In 2018, shortly after the General Assembly authorized the memorial, the city made the surprise announcement of the Cultural Center concept, including the specific involvement of Visit Sandy Springs and the Chamber and with a design created by an architect. Mayor Rusty Paul claimed the concept essentially had been approved by the public as a concept in the 2012 City Center Master Plan that resulted in City Springs, but nothing so specific was in that plan. A community meeting held after the Cultural Center concept and design were announced resulted in no significant changes to the city’s plan.
Another surprise was the tentatively proposed location: the Buckhead Motor Works auto shop at 145 Hilderbrand Drive and an adjacent city-owned building used by Heritage Sandy Springs, a history and culture nonprofit that ran a neighboring museum.
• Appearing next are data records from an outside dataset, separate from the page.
-- ==== Sys2Proof/Laws/State.lean ====
section
/-! SUPPORT. What each update of a part leaves of every other part, and what a read after it gives. -/

namespace Sys2Proof.Machine

open Sys2Proof

variable (s : State)

@[simp] theorem State.setRing_pending (r : Nat) (v : Ring) : (s.setRing r v).pending = s.pending := rfl
@[simp] theorem State.setRing_fresh (r : Nat) (v : Ring) : (s.setRing r v).fresh = s.fresh := rfl
@[simp] theorem State.setRing_pwr (r : Nat) (v : Ring) : (s.setRing r v).pwr = s.pwr := rfl
@[simp] theorem State.setRing_host (r : Nat) (v : Ring) : (s.setRing r v).host = s.host := rfl
@[simp] theorem State.setRing_regs (r : Nat) (v : Ring) : (s.setRing r v).regs = s.regs := rfl
@[simp] theorem State.setRing_notices (r : Nat) (v : Ring) : (s.setRing r v).notices = s.notices := rfl
@[simp] theorem State.setRing_mem (r : Nat) (v : Ring) : (s.setRing r v).mem = s.mem := rfl
@[simp] theorem State.setRing_wild (r : Nat) (v : Ring) : (s.setRing r v).wild = s.wild := rfl
@[simp] theorem State.setRing_slots (r : Nat) (v : Ring) : (s.setRing r v).slots = s.slots := rfl
@[simp] theorem State.setRing_cfg (r : Nat) (v : Ring) : (s.setRing r v).cfg = s.cfg := rfl
@[simp] theorem State.setRing_eng (r : Nat) (v : Ring) : (s.setRing r v).eng = s.eng := rfl
@[simp] theorem State.setRing_arr (r : Nat) (v : Ring) : (s.setRing r v).arr = s.arr := rfl
@[simp] theorem State.setRing_net (r : Nat) (v : Ring) : (s.setRing r v).net = s.net := rfl
@[simp] theorem State.setRing_mov (r : Nat) (v : Ring) : (s.setRing r v).mov = s.mov := rfl
@[simp] theorem State.setRing_hi (r : Nat) (v : Ring) : (s.setRing r v).hi = s.hi := rfl
@[simp] theorem State.setRing_peer (r : Nat) (v : Ring) : (s.setRing r v).peer = s.peer := rfl
@[simp] theorem State.setRing_porters (r : Nat) (v : Ring) : (s.setRing r v).porters = s.porters := rfl
@[simp] theorem State.setRing_sk (r : Nat) (v : Ring) : (s.setRing r v).sk = s.sk := rfl
@[simp] theorem State.setRing_obs (r : Nat) (v : Ring) : (s.setRing r v).obs = s.obs := rfl
@[simp] theorem State.setRing_ring_get (r : Nat) (v : Ring) (x : Nat) : (s.setRing r v).ring x = if x = r then v else s.ring x := by
  simp [State.ring, State.setRing]

@[simp] theorem State.setWork_pending (w : Nat) (v : Work) : (s.setWork w v).pending = s.pending := rfl
@[simp] theorem State.setWork_fresh (w : Nat) (v : Work) : (s.setWork w v).fresh = s.fresh := rfl
@[simp] theorem State.setWork_pwr (w : Nat) (v : Work) : (s.setWork w v).pwr = s.pwr := rfl
@[simp] theorem State.setWork_host (w : Nat) (v : Work) : (s.setWork w v).host = s.host := rfl
@[simp] theorem State.setWork_regs (w : Nat) (v : Work) : (s.setWork w v).regs = s.regs := rfl
@[simp] theorem State.setWork_notices (w : Nat) (v : Work) : (s.setWork w v).notices = s.notices := rfl
@[simp] theorem State.setWork_mem (w : Nat) (v : Work) : (s.setWork w v).mem = s.mem := rfl
@[simp] theorem State.setWork_wild (w : Nat) (v : Work) : (s.setWork w v).wild = s.wild := rfl
@[simp] theorem State.setWork_slots (w : Nat) (v : Work) : (s.setWork w v).slots = s.slots := rfl
@[simp] theorem State.setWork_cfg (w : Nat) (v : Work) : (s.setWork w v).cfg = s.cfg := rfl
@[simp] theorem State.setWork_eng (w : Nat) (v : Work) : (s.setWork w v).eng = s.eng := rfl
@[simp] theorem State.setWork_arr (w : Nat) (v : Work) : (s.setWork w v).arr = s.arr := rfl
@[simp] theorem State.setWork_net (w : Nat) (v : Work) : (s.setWork w v).net = s.net := rfl
@[simp] theorem State.setWork_mov (w : Nat) (v : Work) : (s.setWork w v).mov = s.mov := rfl
@[simp] theorem State.setWork_hi (w : Nat) (v : Work) : (s.setWork w v).hi = s.hi := rfl
@[simp] theorem State.setWork_peer (w : Nat) (v : Work) : (s.setWork w v).peer = s.peer := rfl
@[simp] theorem State.setWork_porters (w : Nat) (v : Work) : (s.setWork w v).porters = s.porters := rfl
@[simp] theorem State.setWork_sk (w : Nat) (v : Work) : (s.setWork w v).sk = s.sk := rfl
@[simp] theorem State.setWork_obs (w : Nat) (v : Work) : (s.setWork w v).obs = s.obs := rfl
@[simp] theorem State.setWork_work_get (w : Nat) (v : Work) (x : Nat) : (s.setWork w v).work x = if x = w then some v else s.work x := by
  simp [State.work, State.setWork]
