/-! ### A descriptor completes (R253 to R255) -/

/-- The IRQ of a descriptor that completes: its tag and the notice of its channel (R254). -/
def State.signalled (s : State) (ch : Nat) (d : MoverDesc) : State :=
  if d.irq then ((s.setChan ch { s.chan ch with last := d.tag }).raise Reg.mvNotice (2 ^ ch)).tallyNotice 114 else s

/-- The state in which the descriptor of a channel has completed. -/
def State.completed (s : State) (ch : Nat) (d : MoverDesc) : State :=
  if d.last then (s.signalled ch d).nextList ch 0
  else (s.signalled ch d).modChan ch fun c => { c with cur := none, st := .running, iter := 0, part := 0 }

theorem execMoverDescriptorComplete_of_issued {s : State} {ch : ChanId} {d : MoverDesc} (on : s.targetOn = true)
    (active : (s.chan ch).st ≠ .idle ∧ (s.chan ch).st ≠ .stopping) (cur : (s.chan ch).cur = some d)
    (issued : d.total ≤ (s.chan ch).iter) (quiet : d.barrier = true → s.chanQuiet ch = true) :
    execMoverDescriptorComplete ch s = .next (s.completed ch d) := by
  have waits : (d.barrier && !s.chanQuiet ch) = false := by
    cases barrier : d.barrier
    · rfl
    · simp [quiet barrier]
  cases last : d.last <;>
    simp [execMoverDescriptorComplete, cur, on, active, Nat.not_lt.2 issued, waits, last, State.completed,
      State.signalled]

section Signalled

variable (s : State) (ch : Nat) (d : MoverDesc)

theorem State.signalled_chan (n : Nat) : (s.signalled ch d).chan n =
    if n = ch then { s.chan ch with last := if d.irq then d.tag else (s.chan ch).last } else s.chan n := by
  cases irq : d.irq
  · simp only [State.signalled, irq, Bool.false_eq_true, if_false]
    split <;> simp [*]
  · simp [State.signalled, irq]

theorem State.signalled_notices (irq : d.irq = false) : (s.signalled ch d).notices = s.notices := by
  simp [State.signalled, irq]

theorem State.signalled_notice (irq : d.irq = true) (hch : ch < 64) :
    bitOf ((s.signalled ch d).noticeBits Reg.mvNotice) ch = true := by
  have bits : (s.signalled ch d).noticeBits Reg.mvNotice = s.noticeBits Reg.mvNotice ||| 2 ^ ch :=
    calc (s.signalled ch d).noticeBits Reg.mvNotice
      _ = ((s.setChan ch { s.chan ch with last := d.tag }).raise Reg.mvNotice (2 ^ ch)).noticeBits Reg.mvNotice := by
        simp [State.signalled, irq, State.noticeBits]
      _ = s.noticeBits Reg.mvNotice ||| 2 ^ ch := by
        rw [State.raise_noticeBits _ _ _ _ (Nat.pow_lt_pow_right (by decide) hch), if_pos rfl, State.noticeBits,
          State.setChan_notices, State.noticeBits]
  rw [bits, bitOf_eq_testBit, Nat.testBit_or, Nat.testBit_two_pow_self, Bool.or_true]

theorem State.completed_changes : s.changes (s.completed ch d) [.fresh, .notices, .mov, .obs] := by
  have signalled : (s.signalled ch d).Keeps (fun p => decide (p ∈ [Part.fresh, .notices, .mov, .obs])) False s
      s.eng.tiles := by
    unfold State.signalled
    split
    · exact State.tallyNotice_keeps (State.raise_keeps (State.setChan_keeps (.refl _ s) (by decide)) (by decide))
        (by decide) (by decide)
    · exact .refl _ s
  unfold State.completed
  split
  · exact (State.nextList_keeps signalled (by decide)).changes
  · exact (State.modChan_keeps signalled (by decide)).changes

/-- The step that follows the signal leaves the notices and the other channels, and the channel's last tag. -/
theorem State.completed_frame : (s.completed ch d).notices = (s.signalled ch d).notices ∧
    (∀ n, n ≠ ch → (s.completed ch d).chan n = s.chan n) ∧ ((s.completed ch d).chan ch).cur = none ∧
    ((s.completed ch d).chan ch).last = if d.irq then d.tag else (s.chan ch).last := by
  unfold State.completed
  split
  · obtain ⟨cur, last⟩ := (s.signalled ch d).nextList_cur_last ch 0
    refine ⟨((s.signalled ch d).nextList_changes ch 0).2 .notices (by decide), fun n hn => ?_, cur, ?_⟩
    · rw [State.nextList_chan_other _ _ _ _ hn, State.signalled_chan, if_neg hn]
    · rw [last, State.signalled_chan, if_pos rfl]
  · refine ⟨rfl, fun n hn => ?_, ?_, ?_⟩ <;> simp [State.signalled_chan, *]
The city-owned building was pegged for Heritage’s own expansion in a 2016 master plan, but the entire Cultural Center concept was added to a revised master plan sometime in 2018 or 2019. Heritage did not respond to questions at time; earlier this year, its board chairman praised the concept, but just weeks later, the organization shut down operations as the city took over.
The City Council went on to approve the Cultural Center concept and the purchase of the auto shop. But those decisions came with rare dissension. City Councilmember Tibby DeJulio at the time questioned the expense of the auto shop purchase and said that all of the Cultural Center’s proposed uses except for Visit Sandy Springs were not the job of government and taxpayers to support. During the vote for the latest plan, however, he called the resolution “very appropriate.”
Tom Mahaffey, the Chamber’s president and CEO, earlier this year expressed excitement about his organization joining the Cultural Center. But now the Chamber will stay in the “King” skyscraper in Perimeter Center’s Concourse Center. Mahaffey now says he was “always a little apprehensive” about the move and that “it probably makes more sense to stay where we are” in the business district rather than deal with downtown Sandy Springs traffic. He said the city did not ask the Chamber to change its plan.
Visit Sandy Springs is out as well, with Executive Director Jennifer Cruce explaining only that “a lot has happened” since the original announcement. The Anne Frank exhibit remains the important part, she said.
Kraun said that Visit Sandy Springs eventually could end up at the general Heritage site, whose main office is on Blue Stone Road. Heritage was considered as a third option for the Cultural Center itself, she said. And the auto shop site may yet become part of the Heritage property after all, as Kraun said Paul noted that it was long conceived for such an expansion.